Oh dear, that is a pressure cooker environment for sure. If it isn't fun it is time to clear the course, but I bet that pap is a great agility dog 99% of the time since I doubt you make it to Crufts on a prayer.


----------



## Skylar (Jul 29, 2016)

I feel sorry for the owner and the dog - embarrassing for the owner and stressful for the poor dog. I'm not sure what the right thing to do - should she have left immediately after she saw the dog was too scared and refusing to jump? Or was it appropriate for her to ask the judge to help her force the dog to jump hoping to get the dog over it's fear and to start to run the course? 

I presume to get to participate in Crufts that the dog must have been a stand out performer. Seems like the size of the arena and the crowds are too much for some of the dogs to handle and you probably can't go too many places to get many experiences like this to train a nervous dog.
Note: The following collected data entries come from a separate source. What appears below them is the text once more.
/-- A STEPWORD that has not begun; a gathering that is due, alone and on a ring of two; none due; a word to deliver; and
words that meet each row of Table 09.5. -/
theorem witness_StepWords :
    (∀ ring done, (gathered ring done).whole = true ∧ (gathered ring done).memWf = true ∧
      (gathered ring done).runs r0 0x0604 stepwordRec ∧ ((gathered ring done).pad 0).sound = true) ∧
      stepwordRec.begun = false ∧ (gathered 7 none).partOfCd 0 = some 0 ∧
      (gatherDue 0 (gathered 0xFF none)).map (·.step) = some 4 ∧ gatherDue 0 ready = none ∧
      (word.normSq ≤ normCap ∧ word.nonfinite < 2 ^ 64 ∧ word.normOvf = false) ∧
      (let s := gathered 7 none
       let ms := ((s.part 0).gather 4).members
       ringPos ms ((s.part 0).moduleNo, 0) = some 0 ∧ s.ringStart 0 ms = some 0 ∧ s.successor 0 ms 0 = (some 1, []) ∧
         s.brokenAt 0 (ms.getD 1 (0, 0)) [] = false ∧
         (s.modMod fun m => { m with cutCd := 0x8000 }).successor 0 ms 0 = (none, [1])) ∧
      (∀ g ∈ (ready.part 0).gathers, g.combined = none) ∧
      (((gathered 0xFF (some word)).part 0).gathers.find? fun q => q.combined.isSome).map (·.combined) = some (some word) ∧
      ((stepwordRec.w 2).toNat + 8 ≤ (stepwordRec.w 3).toNat) ∧
      (({ word with inputLost := true } : StepWordVal).inputLost = true ∧ ({ word with lexpMax := 1 } : StepWordVal).lexpMin ≠ 1 ∧
        word.cfgMin % 2 ^ 32 % 2 ^ 31 ≠ 0) := by
  refine ⟨fun ring done => ⟨gathered_whole ring done, withRecs_memWf ready_memWf _,
    withRecs_runs (whole_modPart 0 _ (whole_modPart 0 _ ready_whole)) _ 0 _ rfl rfl rfl rfl, rfl⟩, ?_⟩
  have : word.normSq ≤ normCap := by
    unfold normCap
    exact Nat.le_sub_one_of_lt (Nat.pow_lt_pow_right (show 1 < 2 by decide) (show 200 < 640 by decide))
  refine ⟨rfl, by decide +kernel, by decide +kernel, by decide +kernel, ⟨this, by decide, rfl⟩, ?_⟩
  decide +kernel

/-- Five regions of 64 KiB in stack 0: master, moments, gradient and working copy. -/
def five : List Region :=
  (List.range 5).map fun k => { region64K with base := 65536 * k, cls := if k < 3 then k + 1 else 4 }

/-- The verdict APPLY of step 4. -/
def applies : Verdict :=
  { step := 4, skip := false, reason := 0, lexpUsed := 0, clip := 0x3F800000, norm := 0, nonfinite := 0, maxNorm := 0
    normSq64 := 0, clipped := false }

/-- One update entry of 100 elements over them, and the verdict APPLY held by update die 0. -/
def updating (code count : Nat) (ws : List Word) : State :=
  withRecs ((ready.modPart 0 fun q =>
    { q with active := some { imageOf five with upd := {
        rule := 0, beta1 := 0, beta2 := 0, epsilon := 0, decay := 0, bf16Copies := false
        entries := [{ elements := 100, offset := 0, master := 0, moment1 := 1, moment2 := 2, gradient := 3, fp8 := 4
                      bf16 := 0, tensor := 0, frozen := false }] } } }).modUd 0 fun u =>
    { u with verdicts := [(4, applies)] })
    [{ recOf code 0x13 count ws with begun := code == 0x0A02 }]

theorem updating_whole (code count : Nat) (ws : List Word) : (updating code count ws).whole = true :=
  withRecs_whole (whole_modUd 0 _ (whole_modPart 0 _ ready_whole)) _

/-- Each of its regions is served, and no two share a line. -/
theorem updating_served (code count : Nat) (ws : List Word) :
    (∀ k ∈ [0, 1, 2, 3, 4], (updating code count ws).served 0 k) ∧ (updating code count ws).apart 0 [0, 3, 4, 1, 2] := by
  have hr : ∀ k ∈ [0, 1, 2, 3, 4], ((updating code count ws).part 0).region? k =
      some { region64K with base := 65536 * k, cls := if k < 3 then k + 1 else 4 } := by
    intro k hk
    simp only [List.mem_cons, List.mem_nil_iff, or_false] at hk
    rcases hk with rfl | rfl | rfl | rfl | rfl <;> rfl
  have hb : ∀ k ∈ [0, 1, 2, 3, 4], shareBase five 32 k = 65536 * k := by decide +kernel
  refine ⟨fun k hk => State.served_single rfl (hr k hk) rfl (show (0 : Nat) < 32 by decide) (Nat.zero_testBit 0)
    (Hub.orderly_fresh {} rfl rfl rfl rfl rfl) ?_, ?_⟩
  · show shareBase five 32 k + 65536 ≤ usableBytes 0xFFFF
    have hu : usableBytes 0xFFFF = 77040975872 := by decide
    rw [hb k hk, hu]
    simp only [List.mem_cons, List.mem_nil_iff, or_false] at hk
    omega
  · have hm : ∀ k ∈ [0, 3, 4, 1, 2], k ∈ [0, 1, 2, 3, 4] := by decide
    refine State.apart_single (i := { imageOf five with upd := _ })
      (fun k => { region64K with base := 65536 * k, cls := if k < 3 then k + 1 else 4 }) rfl (by decide)
      (fun a ha => ⟨hr a (hm a ha), rfl⟩) (fun a ha => ?_) (fun a ha b hb' hab => ?_)
    · show shareBase five 32 a % 64 = 0 ∧ 65536 % 64 = 0
      rw [hb a (hm a ha)]
      omega
    · show shareBase five 32 a + 65536 ≤ shareBase five 32 b ∨ shareBase five 32 b + 65536 ≤ shareBase five 32 a
      rw [hb a (hm a ha), hb b (hm b hb')]
      omega

/-- Every update operation runs on U0 with a run of 100 owned elements whose gradient is ready; a skip and an apply verdict,
one of another step, and none. -/
theorem witness_Updates :
    let ws : List Word := [0, 0, 0, 0]
    (∀ code count ws, (updating code count ws).whole = true ∧ (updating code count ws).memWf = true ∧
      (updating code count ws).tablesWf = true ∧ (updating code count ws).partOfCd 0 = some 0 ∧
      (updating code count ws).runs r0 code { recOf code 0x13 count ws with begun := code == 0x0A02 }) ∧
      ((recRuns ((updating 0x0A00 1 ws).part 0) 0 (recOf 0x0A00 0x13 1 ws)).map fun k => (k.2.2.first, k.2.2.count)) = [(0, 100)] ∧
      granulesReady r0 (recOf 0x0A00 0x13 1 ws) 0 (updating 0x0A00 1 ws) = true ∧ gradWidth 0 = 4 ∧
      (((updating 0x0A02 1 ws).ud 0).verdicts.find? fun k => k.1 == 4).isSome = true ∧ (ready.ud 0).verdicts = [] ∧
      (∀ k ∈ [0, 1, 2, 3, 4], gradStride ((updating 0x0A02 1 ws).part 0) 3 0 = 4 ∧
        ownSpan ((updating 0x0A02 1 ws).part 0) k 0 (100 * (if k = 4 then 1 else 4)) 0 = true) ∧
      ((updating 0x0A02 1 ws).part 0).active.isSome = true ∧ (∀ k ∈ [0, 1, 2, 3, 4], (updating 0x0A02 1 ws).served 0 k) ∧
      (updating 0x0A02 1 ws).apart 0 [0, 3, 4, 1, 2] ∧ (recOf 0x0A00 0x13 0 ws).record.count = 0 := by
  refine ⟨fun code count ws => ⟨updating_whole code count ws, withRecs_memWf ready_memWf _, withRecs_tablesWf (by decide +kernel) _,
    partOfCd_zero rfl rfl, withRecs_runs (whole_modUd 0 _ (whole_modPart 0 _ ready_whole)) _ 0 _ rfl rfl rfl rfl⟩,
    by decide +kernel, by decide +kernel, by decide, by decide +kernel, by decide +kernel, by decide +kernel,
    by decide +kernel, (updating_served _ _ _).1,
    (updating_served _ _ _).2, rfl⟩

/-! ## A hub's own work (11, 12) -/

/-- Whether the line l of hub h fails its check when it is read twice. -/
def lineFails (s : State) (h l : Nat) : Bool :=
  let b := s.hub h
  let a := b.place (64 * l)
  b.unreachable a || b.mem.stack.hard.contains (physLine a) ||
    b.mem.stack.stored (physLine a) (stackSeal a) != lineCheck (b.mem.stack.data (physLine a)) (stackSeal a)

/-- A Breeze part with line 1 of stack 0 next on the walk at a rate of 1. -/
def breezing (f : LineCheck → LineCheck) : State :=
  ((stored [region64K]).modCtrl fun c => { c with ident := { c.ident with part := 1 } }).modChk 0 fun c =>
    f { c with brz := PubSet.ofValues [0, 64, 1, 1], brzPos := 64 }

theorem breezing_whole (f : LineCheck → LineCheck) : (breezing f).whole = true :=
  whole_modHub 0 _ (stored_whole [region64K])

/-- An UPDATE of update die 0 that runs. -/
def updateRec : RecState := { recOf 0x0A02 0x13 0 [] with begun := true }

/-- Breeze with its rate used up and with one read left; a good line, a hard one, one dirty in the cache; an UPDATE that
runs and none; a failing line in a region and one in no region; a held line; a scrub pass of no and of some lines; a
SCRUB of one failing line and of none; ways 16 to 31 being cleared. -/
theorem witness_HubUpkeep :
    let on := fun (s : State) => hasBreeze s.ctrl.ident.part && s.live (.stack 0) &&
      ((s.hub 0).chk.brz.live.getD 3 0).testBit 0 &&
      decide ((if (s.hub 0).chk.brzUs = s.now / 1000 then (s.hub 0).chk.brzInUs else 0) < (s.hub 0).chk.brz.live.getD 2 0 % 2 ^ 13)
    let s := breezing id
    let hard := applyUpset ⟨.stack 0, 1, .hard⟩ s
    let scrub := runningRec (stored [region64K]) 0x0900 0x11 1 [0, 0, 0]
    let untrained := s.modMem 0 fun m => { m with trainFail := 0xFFFF }
    (s.whole = true ∧ s.memWf = true ∧ s.tablesWf = true ∧ (s.hub 0).orderly ∧ lineFails s 0 1 = false ∧
      (s.hub 0).mem.stack.glitch = [] ∧ on s = true ∧ on (breezing fun c => { c with brzInUs := 1 }) = false) ∧
      (lineFails hard 0 1 = true ∧ on hard = true ∧ updateRuns 0 hard = false ∧
        updateRuns 0 (withRecs hard [updateRec]) = true ∧ hard.partOfHub 0 = some 0 ∧
        (hard.part 0).regionAt 0 64 = some (0, 64) ∧
        (hard.hub 0).unreachable ((hard.hub 0).place 64) = false ∧ lineFails untrained 0 1 = true ∧ on untrained = true ∧
        (untrained.hub 0).unreachable ((untrained.hub 0).place 64) = true ∧ updateRuns 0 untrained = false ∧
        ((hard.partOfHub 0).bind fun p => ((hard.modPart 0 fun q => { q with active := none }).part p).regionAt 0 64) = none) ∧
      ((((s.modMem 0 fun m => { m with cache := [
          { way := 16, line := 1, data := [], check := 0, dirty := true, glitch := false }] }).hub 0).cached 1).elim false (·.dirty) = true) ∧
      (∀ l, ((breezing fun c => { c with brzHeld := l }).hub 0).chk.brzHeld = l) ∧
      (∀ n, let c := ((breezing fun c => { c with scrRunning := true, scrSpan := (64, n) }).hub 0).chk
        c.scrRunning = true ∧ c.scrSpan = (64, n)) ∧
      (((s.modMem 31 fun m => { m with clearing := true }).hub 31).mem.clearing = true ∧ (s.hub 31).mem.clearing = false) ∧
      (scrub.runs r0 0x0900 (recOf 0x0900 0x11 1 [0, 0, 0]) ∧ scrub.partOfCd 0 = some 0 ∧
        (scrub.part 0).place? 0 0 = some (0, 0) ∧ lineFails (applyUpset ⟨.stack 0, 0, .byte 3 1⟩ scrub) 0 0 = true) := by
  refine ⟨⟨breezing_whole _, by decide +kernel, by decide +kernel, Hub.orderly_fresh _ rfl rfl rfl rfl rfl, ?_⟩, ?_, ?_,
    fun _ => rfl, fun _ => ⟨rfl, rfl⟩, ?_, runningRec_runs (stored_whole _) _ _ _ _, ?_⟩
  all_goals decide +kernel

/-! ## Boundaries (01, 03) -/

/-- A segment with no records that opens or goes on a stream at a step. -/
def segmentOf (opening : Bool) (step : Nat) : SegmentImg :=
  { step := step, opening := opening, closing := false, startTick := 1, ticks := 100, dies := []
    dieMask := 0, lead := none }

/-- A stream in state st with one segment queued. -/
def waitingFor (st : Nat) (g : SegmentImg) : State :=
  ready.modStream 0 fun x => { x with state := st, stepStart := 0, stepTicks := 1, queued := [g] }

/-- An absent partition; a quiet boundary; a job and a frame image due and not due; an opening and a further step that
begin; a granted PART_RESET of partition 0; resets that can end and that cannot. -/
theorem witness_Boundaries :
    let job := fun (n : Nat) => ready.modPart 0 fun q =>
      { q with active := some (imageOf []), pendingImg := some (imageOf []), loader := { q.loader with pendingTick := n } }
    let frame := fun (n : Nat) => ready.modCtrl fun c => { c with
      pendingFrame := some { digest := [1], commitTick := 0, entries := [{ cdCount := 1 }] }
      frameLoader := { c.frameLoader with pendingTick := n } }
    (ready.whole = true ∧ ready.memWf = true ∧ (ready.part 3).present = false ∧ (ready.part 0).present = true ∧
      ready.ctrl.module.stage ≠ 0 ∧ ready.frameDue (ready.boundaryTime 0 1 / 4000) = false ∧ ready.boundaryTime 0 1 < 2 ^ 64 ∧
      ready.jobDue 0 1 = false) ∧
      ((job 1).jobDue 0 1 = true ∧ ((job 1).part 0).pendingImg = some (imageOf []) ∧ (job 2).jobDue 0 1 = false) ∧
      ((frame 0).frameDue 0 = true ∧ (frame 0).ctrl.pendingFrame.isSome = true ∧ ready.frameDue 0 = false) ∧
      ((waitingFor 1 (segmentOf true 0)).stepBegins 0 1 = true ∧ (waitingFor 2 (segmentOf false 5)).stepBegins 0 1 = true ∧
        ((waitingFor 2 (segmentOf false 5)).part 0).stream.queued.head? = some (segmentOf false 5) ∧
        ((waitingFor 1 (segmentOf true 0)).part 0).stream.abortReq = false ∧ ready.isCut (.cd 15) = false) ∧
      (ready.grants 0 winCtrl 0x22000 true ∧ (ready.part 0).resetting = false) ∧
      (let s := ready.modPart 0 fun q => { q with resetting := true }
       let busy := s.modMem 31 fun m => { m with state := 1 }
       (s.part 0).resetting = true ∧ ((s.part 0).frame.stacks.all fun h => !(s.live (.stack h)) || (s.hub h).mem.state != 1) = true ∧
         ((busy.part 0).frame.stacks.all fun h => !(busy.live (.stack h)) || (busy.hub h).mem.state != 1) = false) := by
  refine ⟨⟨ready_whole, ready_memWf, ?_⟩, ?_, ?_, ?_, ⟨⟨?_, ?_, ?_, ?_⟩, ?_⟩, ?_⟩
  all_goals decide +kernel

/-! ## Baith blocks and host requests (17) -/

/-- A block with no payload, or a payload and its trailer. -/
def blockOf (kind seq tag : Nat) (payload : List Byte) : List Byte :=
  blockHead kind false seq payload.length 0 0x400 tag ++
    if payload.isEmpty then [] else payload ++ leBytes 4 (crc32c payload).toNat

/-- Port B0 lit, after a change. -/
def litPort (f : Baith → Baith) : State := ready.modBp 0 fun q => f { q with light := 2 }

/-- A block to send of n payload bytes. -/
def outOf (n : Nat) : Block := { kind := 8, more := false, seq := 0, tag := 0, payload := List.replicate n 0 }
Where my daughter trains, there are quite a few that go to the elite agility shows such as Westminster - and a few years one of their dogs zoomed in the middle of their run and it was popular to watch on YouTube - luckily this lady has a good sense of humor about her dog and was able to laugh about it and not be angry at her dog.


----------



## fjm (Jun 4, 2010)

It was the second round, and I believe the dog had a reasonable run earlier on, but it was clear that something upset him. He has achieved world wide fame by the simple act of saying No!


----------



## MollyMuiMa (Oct 13, 2012)

WOW! After so much work to get there(Crufts)...................Gotta feel sorry for both of them. That Pap was really feeling the stress and almost looked fearful.


----------



## blueroan (Dec 28, 2015)

Poor wee lamb! I think it was good that she got him over ONE jump, just to end it on a good note, then leave, since he clearly had enough. He's cute as a button though!


----------